Discovering, discerning, describing the compatibilities was the work of a faithful, prayerful people. This re-interpretation of their holy Scriptures was a sacred undertaking.

Paul’s Jesus

We recall that in the canonical chronology of our New Testament, Paul wrote his version of the good news of Jesus Christ first.

His letters to congregations proclaimed the gospel not in story, but rather in practical, lived theology. Paul wrote mostly to Gentile Christians and, although he understood Jesus to be the Christ, the Messiah of Israel’s hope, he talked about that Christology in ways which those who were not Israel could still grasp and embrace.

It wasn’t necessary for Paul to argue from the Hebrew Scriptures in order to convince Gentiles that Jesus was Son of God and Lord of all.

The synoptics’ Jesus

Mark came next, writing to Jewish Christians instead of Gentile believers; then Matthew; then Luke. Their way of proclaiming the gospel was different from Paul’s: their way was to craft it into story. It was a new and distinctive narrative theology that told the Jesus story by making connections back to the story of Israel.

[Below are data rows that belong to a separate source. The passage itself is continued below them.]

/-! ### What is left of the frame -/

/-- The conditions (a) to (c) of R219, each with its phase, and BLANK after the last row of the
frame, where FLUSH only counts on. -/
inductive FlushReady (s : State) : Prop
  | wait (hp : isWait s.phase = true) (h : s.cyc.toNat < s.target.toNat + 4 * s.cfg.units)
  | draw (hp : isDraw s.phase = true)
      (h : s.cyc.toNat + s.cfg.cpl < s.target.toNat + 4 * s.cfg.units)
  | before (hp : s.phase = .blank) (h : s.cyc.toNat + s.cfg.cpl < s.cfg.firstThresh)
  | finished (hp : s.phase = .blank) (h : s.cfg.firstThresh ≤ s.cyc.toNat + s.cfg.cpl)
      (ht : s.target.toNat = s.cfg.rowStart s.cfg.vres)

/-- The first row FLUSH has units left in: VRES, beyond all rows, once the frame is finished. -/
def rowLeft (s : State) : Nat :=
  if s.phase = .blank ∧ s.cfg.firstThresh ≤ s.cyc.toNat + s.cfg.cpl then s.cfg.vres else s.line

/-- Unit (r, u) is left to FLUSH. -/
def UnitLeft (s : State) (r u : Nat) : Prop :=
  rowLeft s ≤ r ∧ r < s.cfg.vres ∧ u < s.cfg.units ∧ (r = rowLeft s → s.col ≤ u)

/-- Word j of row r belongs to no unit left to FLUSH. -/
def WordPast (s : State) (r j : Nat) : Prop :=
  r < rowLeft s ∨ s.cfg.vres ≤ r ∨ (r = rowLeft s ∧ j < s.cfg.rwo + 2 * s.col) ∨
    j < s.cfg.rwo ∨ s.cfg.rwo + 2 * s.cfg.units ≤ j

/-- The draw variant of row r: the row in progress keeps its own, OSD_VISIBLE being `v` at every
later crossing (R212). -/
def rowVariant (v : Bool) (s : State) (r : Nat) : Bool :=
  if isDraw s.phase = true ∧ r = s.line then s.osdActive else v

/-- The two words R208 to R211 give unit (r, u) in a FLUSH from `s`. -/
def wordsLeft (v : Bool) (s : State) (r u : Nat) : Option (Word × Word) :=
  wordsDue s (rowVariant v s r) (drawPhaseOf s.cfg r) r u

/-- A row in progress lies at or after FIRST_THRESH, so that no second frame starts below CPF. -/
def OneFrame (s : State) : Prop := isDraw s.phase = true → s.cfg.firstThresh ≤ s.cyc.toNat

/-- `t` has the frame of `s` finished: BLANK after the last row, every unit that was left
painted. -/
structure FrameFinished (v : Bool) (s t : State) : Prop where
  phase : t.phase = .blank
  line : t.line = 0
  target : t.target.toNat = s.cfg.rowStart s.cfg.vres
  painted : ∀ r u, UnitLeft s r u → (wordsLeft v s r u).isSome = true ∨ OneFrame s →
    UnitHolds s.cfg s.fb t.fb r u (wordsLeft v s r u)
  kept : OneFrame s → ∀ r j, WordPast s r j → FrameBuffer.read t.fb r j = FrameBuffer.read s.fb r j

/-! ### A pass that draws nothing -/

section Quiet

variable {s t : State} {v : Bool}

theorem oneFrame_of_not_draw (h : isDraw s.phase = false) : OneFrame s :=
  fun hdraw => absurd (hdraw.symm.trans h) (by decide)

theorem rowVariant_of_not_draw (h : isDraw s.phase = false) (r : Nat) : rowVariant v s r = v :=
  if_neg (by simp [h])

/-- The words of a unit depend on nothing an ADVANCE writes (R208 to R211). -/
theorem advance_wordsDue (n : Nat) (s : State) (osd : Bool) (p : Phase) (r u : Nat) :
    wordsDue (advance n s) osd p r u = wordsDue s osd p r u := by
  obtain ⟨p, l, u, ta, ca, cy, o, fb, bc, f, hframe⟩ := advance_frame n s
  rw [hframe]
  rfl

theorem advance_wordsLeft {n r : Nat} (h : rowVariant v (advance n s) r = rowVariant v s r)
    (u : Nat) : wordsLeft v (advance n s) r u = wordsLeft v s r u := by
  rw [wordsLeft, h, advance_cfg, advance_wordsDue]
  rfl

/-- Outside a draw sub-state a pass that draws nothing leaves all that was left. -/
theorem FrameFinished.of_quiet {n : Nat} (hs : isDraw s.phase = false)
    (hs' : isDraw (advance n s).phase = false) (hfb : (advance n s).fb = s.fb)
    (hrow : rowLeft (advance n s) = rowLeft s) (hcol : (advance n s).col = s.col)
    (h : FrameFinished v (advance n s) t) : FrameFinished v s t := by
  obtain ⟨hphase, hline, htarget, hpainted, hkept⟩ := h
  have hcfg := advance_cfg n s
  have hvariant (r : Nat) : rowVariant v (advance n s) r = rowVariant v s r := by
    rw [rowVariant_of_not_draw hs, rowVariant_of_not_draw hs']
  refine ⟨hphase, hline, hcfg ▸ htarget, fun r u hleft _ => ?_, fun _ r j hpast => ?_⟩
  · have hholds := hpainted r u (by rwa [UnitLeft, hrow, hcfg, hcol])
      (.inr (oneFrame_of_not_draw hs'))
    rwa [hcfg, hfb, advance_wordsLeft (hvariant r)] at hholds
  · have hread := hkept (oneFrame_of_not_draw hs') r j (by rwa [WordPast, hrow, hcfg, hcol])
    rwa [hfb] at hread

end Quiet

/-! ### A pass that draws a row, or the rest of it -/

section Drawn

variable {s t : State} {v : Bool} {n budget target : Nat}

/-- The units painted of the row in progress are units that were left, under their own words. -/
theorem wordsLeft_of_row (hs : CanDraw s) (hp : InRow s) (u : Nat) :
    wordsLeft v s s.line u =
      wordsDue s (rowVariant v s s.line) (drawOf s.phase) s.line u := by
  obtain ⟨hdraw, hline, -⟩ := canDraw_row hs hp
  rw [wordsLeft, drawPhaseOf_eq hdraw hline]

theorem rowLeft_of_row (hp : InRow s) : rowLeft s = s.line := by
  refine if_neg fun ⟨hblank, _⟩ => ?_
  rw [InRow, hblank] at hp
  exact absurd hp (by decide)

/-- The frame goes on after the drawn units: in the same row, or at the start of the next. -/
theorem FrameFinished.of_drawn (hs : CanDraw s) (hp : InRow s)
    (hdrawn : RowDrawn s (rowVariant v s s.line) budget target (advance n s))
    (hframe : OneFrame (advance n s))
    (hvariant : ∀ r, rowLeft (advance n s) ≤ r → rowVariant v (advance n s) r = rowVariant v s r)
    (hnext : rowLeft (advance n s) = s.line ∧ (advance n s).col = s.col + budget / 4 ∧
        s.col + budget / 4 < s.cfg.units ∨
      rowLeft (advance n s) = s.line + 1 ∧ (advance n s).col = 0 ∧
        s.cfg.units ≤ s.col + budget / 4)
    (h : FrameFinished v (advance n s) t) : FrameFinished v s t := by
  obtain ⟨hphase, hline, htarget, hpainted, hkept⟩ := h
  have hcfg := advance_cfg n s
  have hrow := rowLeft_of_row hp
  simp only [WordPast, hcfg] at hkept
  refine ⟨hphase, hline, hcfg ▸ htarget, fun r u ⟨hlo, hr, hu, hcol⟩ _ => ?_,
    fun _ r j hpast => ?_⟩
  · by_cases hnow : r = s.line ∧ u < min (s.col + budget / 4) s.cfg.units
    · obtain ⟨rfl, hu'⟩ := hnow
      have hholds := hdrawn.painted u (hcol hrow.symm) hu'
      rw [← wordsLeft_of_row hs hp] at hholds
      refine unitHolds_of_reads (fun _ _ _ => rfl) (fun j _ hj => ?_) hholds
      exact hkept hframe s.line j (by omega)
    · have hholds := hpainted r u ⟨by omega, hcfg ▸ hr, hcfg ▸ hu, by omega⟩ (.inr hframe)
      rw [hcfg, advance_wordsLeft (hvariant r (by omega))] at hholds
      refine unitHolds_of_reads (fun j hj hj' => ?_) (fun _ _ _ => rfl) hholds
      exact (hdrawn.kept r j (by omega)).symm
  · have hinside := canDraw_line_lt hs hp
    rw [WordPast, hrow] at hpast
    exact (hkept hframe r j (by omega)).trans (hdrawn.kept r j (by omega))

/-- Under another draw variant a unit has the same words or is skipped (R211). -/
theorem wordsDue_variant {osd : Bool} {p : Phase} {r u : Nat} {w : Word × Word}
    (h : wordsDue s osd p r u = some w) (osd' : Bool) :
    wordsDue s osd' p r u = none ∨ wordsDue s osd' p r u = some w := by
  rw [wordsDue, unitWords] at h ⊢
  split at h
  · cases h
  · by_cases hskip : Skipped s.cfg osd' p r u
    · exact .inl (if_pos hskip)
    · rw [if_neg hskip]
      exact .inr h

/-- Where the last row ends so early that a second frame begins, that frame paints the same words
again, or skips them. -/
theorem FrameFinished.of_secondFrame (hs : CanDraw s) (hp : isDraw s.phase = true)
    (hdrawn : RowDrawn s (rowVariant v s s.line) budget target (advance n s))
    (hfull : s.cfg.units ≤ s.col + budget / 4) (hlast : s.line + 1 = s.cfg.vres)
    (hblank : isDraw (advance n s).phase = false) (hrow' : rowLeft (advance n s) = 0)
    (hcol' : (advance n s).col = 0) (hframe : ¬ OneFrame s)
    (h : FrameFinished v (advance n s) t) : FrameFinished v s t := by
  obtain ⟨hphase, hline, htarget, hpainted, -⟩ := h
  have hcfg := advance_cfg n s
  have hrow := rowLeft_of_row (.inr hp)
  refine ⟨hphase, hline, hcfg ▸ htarget, fun r u ⟨hlo, hr, hu, hcol⟩ hsome => ?_,
    fun hone => absurd hone hframe⟩
  obtain rfl : r = s.line := by omega
  obtain ⟨w, hw⟩ := Option.isSome_iff_exists.mp (hsome.resolve_right hframe)
  have hfirst := hdrawn.painted u (hcol hrow.symm) (by omega)
  have hsecond := hpainted s.line u ⟨by omega, hcfg ▸ hr, hcfg ▸ hu, by omega⟩
    (.inr (oneFrame_of_not_draw hblank))
  rw [← wordsLeft_of_row hs (.inr hp), hw] at hfirst
  rw [hcfg, wordsLeft, advance_wordsDue, hcfg] at hsecond
  rw [hw]
  obtain hskip | hsame := wordsDue_variant hw (rowVariant v (advance n s) s.line)
  · rw [hskip] at hsecond
    exact ⟨hsecond.1.trans hfirst.1, hsecond.2.trans hfirst.2⟩
  · rw [hsame] at hsecond
    exact hsecond

end Drawn

/-! ### FLUSH keeps its conditions, pass by pass (R219) -/

section Ready

variable {s t : State} {v : Bool}

theorem rowLeft_finished (hp : s.phase = .blank)
    (h : s.cfg.firstThresh ≤ s.cyc.toNat + s.cfg.cpl) : rowLeft s = s.cfg.vres := if_pos ⟨hp, h⟩

theorem rowLeft_before (h : s.cyc.toNat + s.cfg.cpl < s.cfg.firstThresh) : rowLeft s = s.line :=
  if_neg fun hblank => Nat.not_lt.mpr hblank.2 h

Some of the connections are explicit (direct quotations and claims of “fulfillment”); much of the connection is more subtle, heard as suggestions and allusions.

John’s Jesus

Then finally, around the turn of the century, John wrote his gospel. Richard Hays notes the striking difference in how often John quoted the Old Testament as opposed to the three other gospel writers:

  • Matthew 124 times
  • Mark 70 times
  • Luke 109 times
  • John only 27 times

John’s way was to tell fewer stories and then to go deeper. There are not as many explicit quotations but John’s is a rich and complex application of the Hebrew Scriptures to the life of Jesus the Christ.

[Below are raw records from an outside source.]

-- ==== Sys2Proof/Machine/Assembler.lean ====
section
/-! DEFINITION. The assembler's text form (30_encoding.md R66 to R75). It is toolchain, outside the
hardware block (00_scope.md R3): no operation of the machine uses this file. -/

namespace Sys2Proof.Machine

/-- A mnemonic's text (R57). -/
def mnemonicText : Mnemonic → Text
  | .movr => ['M', 'O', 'V', 'R']
  | .movv => ['M', 'O', 'V', 'V']
  | .add => ['A', 'D', 'D']
  | .sub => ['S', 'U', 'B']
  | .push => ['P', 'U', 'S', 'H']
  | .pop => ['P', 'O', 'P']
  | .jp => ['J', 'P']
  | .jl => ['J', 'L']
  | .call => ['C', 'A', 'L', 'L']
  | .ret => ['R', 'E', 'T']
  | .print => ['P', 'R', 'I', 'N', 'T']
  | .draw => ['D', 'R', 'A', 'W']
  | .cls => ['C', 'L', 'S']
  | .slp => ['S', 'L', 'P']
  | .halt => ['H', 'A', 'L', 'T']

/-- The sentinel −1 (R60). -/
def sentinel : Word := wrap32 (-1)

/-- The pieces of a text between the characters that satisfy `p`. -/
def splitAtChars (p : Char → Bool) : Text → List Text
  | [] => [[]]
  | c :: cs =>
    if p c then [] :: splitAtChars p cs
    else
      match splitAtChars p cs with
      | [] => [[c]]
      | t :: ts => (c :: t) :: ts

/-- White space inside a line. DESIGN CHOICE (log 18): space and tab, which is all that N17 of
91_not_in_source.md lets a reader assume. -/
def isBlankChar (c : Char) : Bool := c == ' ' || c == '\t'

/-- Discard from the first `//` on (R67). -/
def stripComment : Text → Text
  | '/' :: '/' :: _ => []
  | c :: cs => c :: stripComment cs
  | [] => []

/-- Upper-casing (R67); of the letters `a` to `z` (log 18). -/
def upperChar (c : Char) : Char := if 97 ≤ c.toNat ∧ c.toNat ≤ 122 then Char.ofNat (c.toNat - 32) else c

/-- The Token Line of one physical line (R67); empty for a line that is discarded. -/
def tokenizeLine (line : Text) : List Text :=
  (splitAtChars isBlankChar ((stripComment line).map upperChar)).filter fun t => !t.isEmpty

/-- The Token Lines of a source text (R67). -/
def tokenize (source : Text) : List (List Text) :=
  ((splitAtChars (fun c => c == '\n') source).map tokenizeLine).filter fun l => !l.isEmpty

/-- `opcode_of` (R69): the opcode of the mnemonic that the token is, letter case apart (upper-casing as in
log 18), or the sentinel. -/
def opcodeOf (token : Text) : Word :=
  match Mnemonic.all.find? fun m => mnemonicText m == token.map upperChar with
  | some m => m.opcode
  | none => sentinel

def isDigitChar (c : Char) : Bool := 48 ≤ c.toNat && c.toNat ≤ 57

/-- `register_index_of` (R70): exactly `R0` to `R9`. -/
def registerIndexOf : Text → Word
  | ['R', c] => if isDigitChar c then BitVec.ofNat 32 (c.toNat - 48) else sentinel
  | _ => sentinel

/-- One trailing comma stripped (R70, decision D22). -/
def stripComma (t : Text) : Text := if t.getLast? = some ',' then t.dropLast else t

/-- The value of a text of decimal digits, most significant first. -/
def digitsValue (t : Text) : Nat := t.foldl (fun v c => 10 * v + (c.toNat - 48)) 0

/-- One or more decimal digits. -/
def isDigits (t : Text) : Bool := !t.isEmpty && t.all isDigitChar

/-- A base-10 integer literal: an optional `-`, then digits (R71). -/
def literalValue? : Text → Option Int
  | '-' :: t => if isDigits t then some (-(digitsValue t : Int)) else none
  | t => if isDigits t then some (digitsValue t : Int) else none

/-- Literal resolution (R71): a value in −2^31 .. 2^31−1, anything else the sentinel. -/
def literalOf (t : Text) : Word :=
  match literalValue? t with
  | some v => if -2 ^ 31 ≤ v ∧ v < 2 ^ 31 then wrap32 v else sentinel
  | none => sentinel

/-- An operand token (R68): a register where it begins with `R`, else a literal. -/
def operandOf (t : Text) : Word :=
  match t with
  | 'R' :: _ => registerIndexOf (stripComma t)
  | _ => literalOf t

/-- One word per token, the mnemonic first (R68). -/
def encodeTokens : List Text → List Word
  | [] => []
  | m :: ts => opcodeOf m :: ts.map operandOf

/-- The assembler (R66 to R72): it never fails. -/
def assemble (source : Text) : List Word := (tokenize source).flatMap encodeTokens

/-- The text of one operand (R74): a register name, with a comma after it where `comma` says so (the
commas are optional), or the decimal text of the word, which takes no comma (R71). -/
def operandText (comma : Bool) : OperandKind → Word → Text
  | .reg, w => 'R' :: dec w ++ (if comma then [','] else [])
  | .lit, w => dec w
  | .addr, w => dec w

/-- The operand texts of a line; `commas` says in order which operands a comma may follow, and past its
end none does. -/
def operandTexts : List Bool → List OperandKind → List Word → List Text
  | cs, k :: ks, w :: ws => operandText (cs.headD false) k w :: operandTexts cs.tail ks ws
  | _, _, _ => []

/-- A source line of an instruction (R74): the mnemonic and the operands with a space before each, and
commas after the register operands that `commas` chooses. -/
def sourceLine (commas : List Bool) (i : Instr) : Text :=
  mnemonicText i.mnemonic ++ (operandTexts commas i.mnemonic.kinds i.operands).flatMap fun t => ' ' :: t

end Sys2Proof.Machine
end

“Even more explicitly than the other Gospel writers,” Hays explains, “John champions reading backwards as an essential strategy for illuminating Jesus’ identity.

Only by reading backwards, in light of the resurrection under the guidance of the Spirit, can we understand both Israel’s Scripture and Jesus’ words.”

Richard B. Hays, Reading Backwards: Figural Christology and the Fourfold Gospel Witness (Waco: Baylor University Press, 2014) 85-86.
The gospels all “read backwards.”

So each gospel writer demonstrated his own way to “read backwards” into the Jewish Scriptures and apply a Christ hermeneutic.

God’s work of grace and salvation was now seen to continue in Jesus. God’s redemptive work for Israel was now understood to find its climax in the life, death and resurrection of Jesus. Such thoughtful, prayerful reflection is the origin of Christian theology.

But there is definitely a challenge to such a christocentric hermeneutic because there is a temptation to read the Old Testament as if it only has significance and meaning through Jesus.

Of course, as a Christian, I read all the Bible with my Jesus-lens; I can’t help it. But my Jewish cousins who read the same texts within the Hebrew Scriptures also find significance and meaning for their faith without reading Jesus into it.

A good Bible student will challenge herself to read the ancient text within its own historical and social and theological context and let it stand there. We can learn a great deal about its meaning and about the faith of the Jewish people who produced these texts by letting it stand within its own time and place for awhile before moving on to a christological application.

Mis-reading John’s Jesus

I point out these challenges of biblical interpretation in part because of the way the Gospel of John has been misused throughout Christian history to vilify the Jewish people.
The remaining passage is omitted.